**TASK REQUIREMENTS:** Restate word for word the lines of the entries below, starting with the line that holds "value (R170). -/" and ending with the line that holds "else .fin neg", and no others.

**DATA FOR THIS EXERCISE:**
def BFmt.integer : BFmt → Bool
  | .s8 | .n8 | .s4 => true
  | .bf16 | .f16 | .e4m3 | .e5m2 | .c4 => false

/-- What an entry itself asks of FN, of unused operands, of its guard and of special ESEL rules (checks 2 to 5). DESIGN CHOICE (log
entry 74): the ILLEGAL_INSTR of PERM is for the PERM field of a B; a B of another KIND is left to check 7 (R149). -/
def Instr.entryInstr : Instr → Bool
  | .nop k => !k.lra && !k.lrb && !k.lrc
  | .barHold _ g _ b => g || b == Operand.unused
  | .safept k _ | .safeptResume k | .tretRetry k | .tretSkip k | .tretKillpt k | .tretKillw k | .tretFatal k =>
    k.guard.always
  | .ld _ m _ _ _ => m.scopeOk && m.order != .rel
  | .st _ m _ _ _ => m.scopeOk && m.order != .acq && storeWidth m.width
  | .sts _ w _ _ _ | .stfe _ w _ _ _ => storeWidth w
  | .atom _ _ m _ _ _ => m.scopeOk && (m.width == .w32 || m.width == .w64)
  | .red _ op m _ _ _ =>
    m.scopeOk && (m.width == .w32 || m.width == .w64) && (m.order == .plain || m.order == .rel) &&
      op != .exch && op != .cas
  | .iadd _ m _ _ _ | .isub _ m _ _ _ => m.allowed wAll pAll true
  | .imul _ m _ _ _ => m.allowed [.b16, .b32, .b64] pTwo true
  | .imulh _ m _ _ _ | .idiv _ m _ _ _ | .irem _ m _ _ _ => m.allowed wLong [] false
  | .imad _ m _ _ _ | .isad _ m _ _ _ => m.allowed wLong pTwo true
  | .imin _ m _ _ _ | .imax _ m _ _ _ => m.allowed wAll pAll false
  | .iabs _ m _ _ | .ineg _ m _ _ => m.allowed wAll pAll true
  | .movi _ _ _ b _ =>
    match b with
    | .imm v => decide (v.toNat ≤ 2)
    | _ => false
  | .perm _ _ _ b _ => b.noPerm
  | .pack _ m _ _ _ => m.pk && pAll.contains m.ty.w
  | .vred _ op t _ _ => op != .fadd || (!t.w64 && !t.signed)
  | .fadd _ m _ _ _ | .fsub _ m _ _ _ | .fmul _ m _ _ _ | .ffma _ _ _ m _ _ _ => m.allowed f4 true true
  | .fdiv _ m _ _ _ | .fsqrt _ m _ _ | .frnd _ _ m _ _ | .fexpoScale _ m _ _ _ => m.allowed f4 false true
  | .fminmax _ _ _ m _ _ _ | .fabs _ m _ _ | .fneg _ m _ _ | .fcopys _ m _ _ _ => m.allowed f4 true false
  | .fcmp _ _ m _ _ _ | .fexpoGetexp _ m _ _ | .fexpoGetmant _ m _ _ => m.allowed f4 false false
  | .fclass _ m a _ c =>
    m.allowed [.f64, .f32, .f16, .bf16, .e4m3, .e5m2] false false && (a.kind == .pred || c == Operand.unused)
  | .fcvt _ m _ _ c =>
    m.dst != m.src && (!m.pk || (m.src == .f32 && (m.dst == .f16 || m.dst == .bf16))) &&
      !(m.sat && m.widening) && (m.pk || c == Operand.unused)
  | .icvt _ m _ _ => f4.contains m.fmt && m.ty.w != .b4
  | .fdot2 _ m _ _ _ => m.pk && (m.fmt == .f16 || m.fmt == .bf16)
  | .fmad2 _ _ _ m _ _ _ => m.fmt == .f32 && !m.pk
  | .func _ _ f _ _ _ => f4.contains f
  | .funca _ f _ _ _ => f == .f32 || f == .f16 || f == .bf16
  | .func2 _ _ f fn _ _ c => f4.contains f && (fn == .atan2 || fn == .hypot || c == Operand.unused)
  | .mma _ m _ _ c =>
    m.af.integer == m.bf.integer && !(m.sc && m.af.integer) && !(m.bf == .c4 && m.af.integer) &&
      !(m.sat && !m.af.integer) && (m.regs != 0 || c == Operand.unused)
  | .mxmovSt .. => true
  | _ => true
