-- ==== Sys2Proof/Machine/Round.lean ====
section
/-! DEFINITION. Floating-point values (R170 to R175) and the one rounding of an exact result to a format (R176 to R178,
R184). -/

namespace Sys2Proof.Machine

open Sys2Proof

/-! ### Formats (R170, R171) -/

/-- Exponent bits, fraction bits and bias of a format (R170). -/
def fmtE : Fmt → Nat
  | .f64 => 11
  | .f32 | .bf16 => 8
  | .f16 | .e5m2 => 5
  | .e4m3 => 4

def fmtF : Fmt → Nat
  | .f64 => 52
  | .f32 => 23
  | .f16 => 10
  | .bf16 => 7
  | .e4m3 => 3
  | .e5m2 => 2

def fmtBias (f : Fmt) : Nat := 2 ^ (fmtE f - 1) - 1

/-- Bits of a value. -/
def fmtBits (f : Fmt) : Nat := 1 + fmtE f + fmtF f

/-- The canonical NaN (R170). -/
def fmtCanon : Fmt → Nat
  | .f64 => 0x7FF8000000000000
  | .f32 => 0x7FC00000
  | .f16 => 0x7E00
  | .bf16 => 0x7FC0
  | .e4m3 => 0x7F
  | .e5m2 => 0x7E

/-- The magnitude code of infinity; E4M3 has none and gives its NaN (R177). -/
def fmtInf (f : Fmt) : Nat :=
  match f with
  | .e4m3 => 0x7F
  | _ => (2 ^ fmtE f - 1) * 2 ^ fmtF f

/-- The magnitude code of the largest finite value (R170). -/
def fmtMax (f : Fmt) : Nat :=
  match f with
  | .e4m3 => 0x7E
  | _ => fmtInf f - 1

/-- The exponent of the largest finite values. -/
def fmtTop (f : Fmt) : Int :=
  match f with
  | .e4m3 => 8
  | _ => fmtBias f

/-- A value (R170, R171): a NaN with whether it signals, an infinity with its sign, or (−1)^neg × m × 2^e. -/
inductive FVal where
  | nan (signalling : Bool)
  | inf (neg : Bool)
  | fin (neg : Bool) (m : Nat) (e : Int)
  deriving DecidableEq, Repr

/-- The value that the low bits of a register hold (R170, R171). -/
def fval (f : Fmt) (x : DWord) : FVal :=
  let n := x.toNat % 2 ^ fmtBits f
  let neg := decide (2 ^ (fmtE f + fmtF f) ≤ n)
  let e := n / 2 ^ fmtF f % 2 ^ fmtE f
  let fr := n % 2 ^ fmtF f
  if e = 2 ^ fmtE f - 1 ∧ ¬(f = .e4m3 ∧ fr ≠ 7) then
    if f = .e4m3 then .nan false
    else if fr = 0 then .inf neg
    else .nan (!fr.testBit (fmtF f - 1))
  else if e = 0 then .fin neg fr (1 - fmtBias f - fmtF f)
  else .fin neg (2 ^ fmtF f + fr) ((e : Int) - fmtBias f - fmtF f)

def FVal.isNan : FVal → Bool
  | .nan _ => true
  | _ => false

def FVal.signals : FVal → Bool
  | .nan s => s
  | _ => false

def FVal.isZero : FVal → Bool
  | .fin _ m _ => m == 0
  | _ => false

def FVal.isInf : FVal → Bool
  | .inf _ => true
  | _ => false

/-- The sign; false for a NaN. -/
def FVal.sign : FVal → Bool
  | .nan _ => false
  | .inf s => s
  | .fin s _ _ => s

def FVal.neg : FVal → FVal
  | .nan s => .nan s
  | .inf s => .inf (!s)
  | .fin s m e => .fin (!s) m e

/-- The value of an integer. -/
def fvalInt (n : Int) : FVal := .fin (decide (n < 0)) n.natAbs 0

/-- The value of a scale byte (R175). -/
def scaleVal (x : Nat) : FVal :=
  let e := x / 16 % 16
  let m := x % 16
  if e = 0 then .fin false m (-10) else .fin false (16 + m) ((e : Int) - 11)

/-! ### Flags (R180, R181) -/

def flagNV : BitVec 5 := 16
def flagDZ : BitVec 5 := 8
def flagOF : BitVec 5 := 4
def flagUF : BitVec 5 := 2
def flagNX : BitVec 5 := 1

/-- A result and the flags it raises. -/
structure FRes where
  bits : DWord
  flags : BitVec 5
  deriving DecidableEq, Repr

/-- The canonical NaN with flags (R179). -/
def fCanon (f : Fmt) (flags : BitVec 5) : FRes := ⟨BitVec.ofNat 64 (fmtCanon f), flags⟩

/-- NV where a NaN operand signals (R179). -/
def nanFlag (vs : List FVal) : BitVec 5 := if vs.any FVal.signals then flagNV else 0

/-- A magnitude code with its sign. -/
def fSigned (f : Fmt) (neg : Bool) (mag : Nat) : DWord :=
  BitVec.ofNat 64 (if neg then 2 ^ (fmtE f + fmtF f) + mag else mag)

/-- The infinity of a sign; in E4M3 the canonical NaN (R177). -/
def fInf (f : Fmt) (neg : Bool) : DWord :=
  match f with
  | .e4m3 => BitVec.ofNat 64 (fmtCanon f)
  | _ => fSigned f neg (fmtInf f)

/-! ### Rounding (R176 to R178) -/

/-- The magnitude is rounded up: the parity of the kept part, the rest compared with one half and whether there is any
rest (R176). -/
def roundsUp (rm : Rnd) (neg odd : Bool) (half : Ordering) (rest : Bool) : Bool :=
  match rm with
  | .rn | .dyn => half == .gt || (half == .eq && odd)
  | .ra => half != .lt
  | .rz => false
  | .ru => rest && !neg
  | .rd => rest && neg

/-- The magnitude (n + δ) × 2^e, with 0 ≤ δ < 1 and δ ≠ 0 where `sticky`, as a multiple of 2^q, with whether
anything was lost. `n` has at least two bits below 2^q where `sticky`. -/
def roundTo (rm : Rnd) (neg : Bool) (n : Nat) (e : Int) (sticky : Bool) (q : Int) : Nat × Bool :=
  if q ≤ e then (n * 2 ^ (e - q).toNat, sticky)
  else
    let sh := min (q - e).toNat (n.log2 + 3)
    let kept := n / 2 ^ sh
    let rem := n % 2 ^ sh
    let rest := rem != 0 || sticky
    let half := if rem = 2 ^ (sh - 1) then (if sticky then Ordering.gt else .eq) else compare rem (2 ^ (sh - 1))
    (if roundsUp rm neg (kept % 2 == 1) half rest then kept + 1 else kept, rest)

/-- The result that overflows (R177). -/
def overflowBits (f : Fmt) (rm : Rnd) (neg : Bool) : DWord :=
  match rm, neg with
  | .rz, _ => fSigned f neg (fmtMax f)
  | .ru, true => fSigned f neg (fmtMax f)
  | .rd, false => fSigned f neg (fmtMax f)
  | _, _ => fInf f neg

/-- Round of an exact magnitude (n + δ) × 2^e of a sign to a format, with its flags (R176 to R178). -/
def roundMag (f : Fmt) (rm : Rnd) (neg : Bool) (n : Nat) (e : Int) (sticky : Bool) : FRes :=
  if n = 0 then ⟨fSigned f neg 0, 0⟩
  else
    let fb : Int := fmtF f
    let q := e + n.log2 - fb
    let qMin : Int := 1 - fmtBias f - fb
    let u := (roundTo rm neg n e sticky q).1
    let top := q + u.log2
    if fmtTop f < top || (f == .e4m3 && top == 8 && u == 15) then ⟨overflowBits f rm neg, flagOF ||| flagNX⟩
    else
      let r := roundTo rm neg n e sticky (max q qMin)
      let mag := ((max q qMin + fb + fmtBias f - 1) * 2 ^ fmtF f).toNat + r.1
      let tiny := decide (top < 1 - fmtBias f)
      ⟨fSigned f neg mag, (if r.2 then flagNX else 0) ||| (if r.2 && tiny then flagUF else 0)⟩

/-- Round of a value: NaNs are canonical, infinities kept (R176 to R179). -/
def roundVal (f : Fmt) (rm : Rnd) : FVal → FRes
  | .nan s => fCanon f (if s then flagNV else 0)
  | .inf s => ⟨fInf f s, 0⟩
  | .fin s m e => roundMag f rm s m e false

/-! ### Exact sums and products (R176) -/

/-- An exact product; 0 × ∞ is a NaN that signals (R185). -/
def FVal.mul : FVal → FVal → FVal
  | .nan a, y => .nan (a || y.signals)
  | x, .nan b => .nan (x.signals || b)
  | .inf a, .inf b => .inf (a != b)
  | .inf a, .fin b m _ => if m = 0 then .nan true else .inf (a != b)
  | .fin a m _, .inf b => if m = 0 then .nan true else .inf (a != b)
  | .fin a m e, .fin b n k => .fin (a != b) (m * n) (e + k)

/-- The exact sum of terms, and for a zero the sign of R176; +∞ with −∞ is a NaN that signals. -/
def fSum (rm : Rnd) (ts : List FVal) : FVal :=
  if ts.any FVal.isNan then .nan (ts.any FVal.signals)
  else if ts.any FVal.isInf then
    (if ts.any (fun t => t == .inf true) && ts.any (fun t => t == .inf false) then .nan true
     else .inf (ts.any (fun t => t == .inf true)))
  else
    let low := ts.foldl (fun l t => match t with
      | .fin _ m e => if m = 0 then l else (match l with
        | some k => some (min k e)
        | none => some e)
      | _ => l) (none : Option Int)
    match low with
    | none =>
      let signs := ts.map FVal.sign
      .fin (if signs.all id then true else if signs.all (!·) then false else rm == .rd) 0 0
    | some k =>
      let sum := ts.foldl (fun a t => match t with
        | .fin s m e => if m = 0 then a else if s then a - ((m * 2 ^ (e - k).toNat : Nat) : Int) else a + ((m * 2 ^ (e - k).toNat : Nat) : Int)
        | _ => a) (0 : Int)
      if sum = 0 then .fin (rm == .rd) 0 0 else .fin (decide (sum < 0)) sum.natAbs k

/-- The greatest number whose square is at most `n`, for n below 4^`bits`. -/
def natSqrt (bits n : Nat) : Nat :=
  (List.range bits).foldl (fun r i =>
    let t := r + 2 ^ (bits - 1 - i)
    if t * t ≤ n then t else r) 0

end Sys2Proof.Machine
end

**FINISHED EXERCISE:**
/-- The magnitude code of the largest finite value (R170). -/
def fmtMax (f : Fmt) : Nat :=
  match f with
  | .e4m3 => 0x7E
  | _ => fmtInf f - 1

/-- The exponent of the largest finite values. -/
def fmtTop (f : Fmt) : Int :=
  match f with
  | .e4m3 => 8
  | _ => fmtBias f

/-- A value (R170, R171): a NaN with whether it signals, an infinity with its sign, or (−1)^neg × m × 2^e. -/
inductive FVal where
  | nan (signalling : Bool)
  | inf (neg : Bool)
  | fin (neg : Bool) (m : Nat) (e : Int)
  deriving DecidableEq, Repr

/-- The value that the low bits of a register hold (R170, R171). -/
def fval (f : Fmt) (x : DWord) : FVal :=
  let n := x.toNat % 2 ^ fmtBits f
  let neg := decide (2 ^ (fmtE f + fmtF f) ≤ n)
  let e := n / 2 ^ fmtF f % 2 ^ fmtE f
  let fr := n % 2 ^ fmtF f
  if e = 2 ^ fmtE f - 1 ∧ ¬(f = .e4m3 ∧ fr ≠ 7) then
    if f = .e4m3 then .nan false
    else if fr = 0 then .inf neg
    else .nan (!fr.testBit (fmtF f - 1))
  else if e = 0 then .fin neg fr (1 - fmtBias f - fmtF f)
  else .fin neg (2 ^ fmtF f + fr) ((e : Int) - fmtBias f - fmtF f)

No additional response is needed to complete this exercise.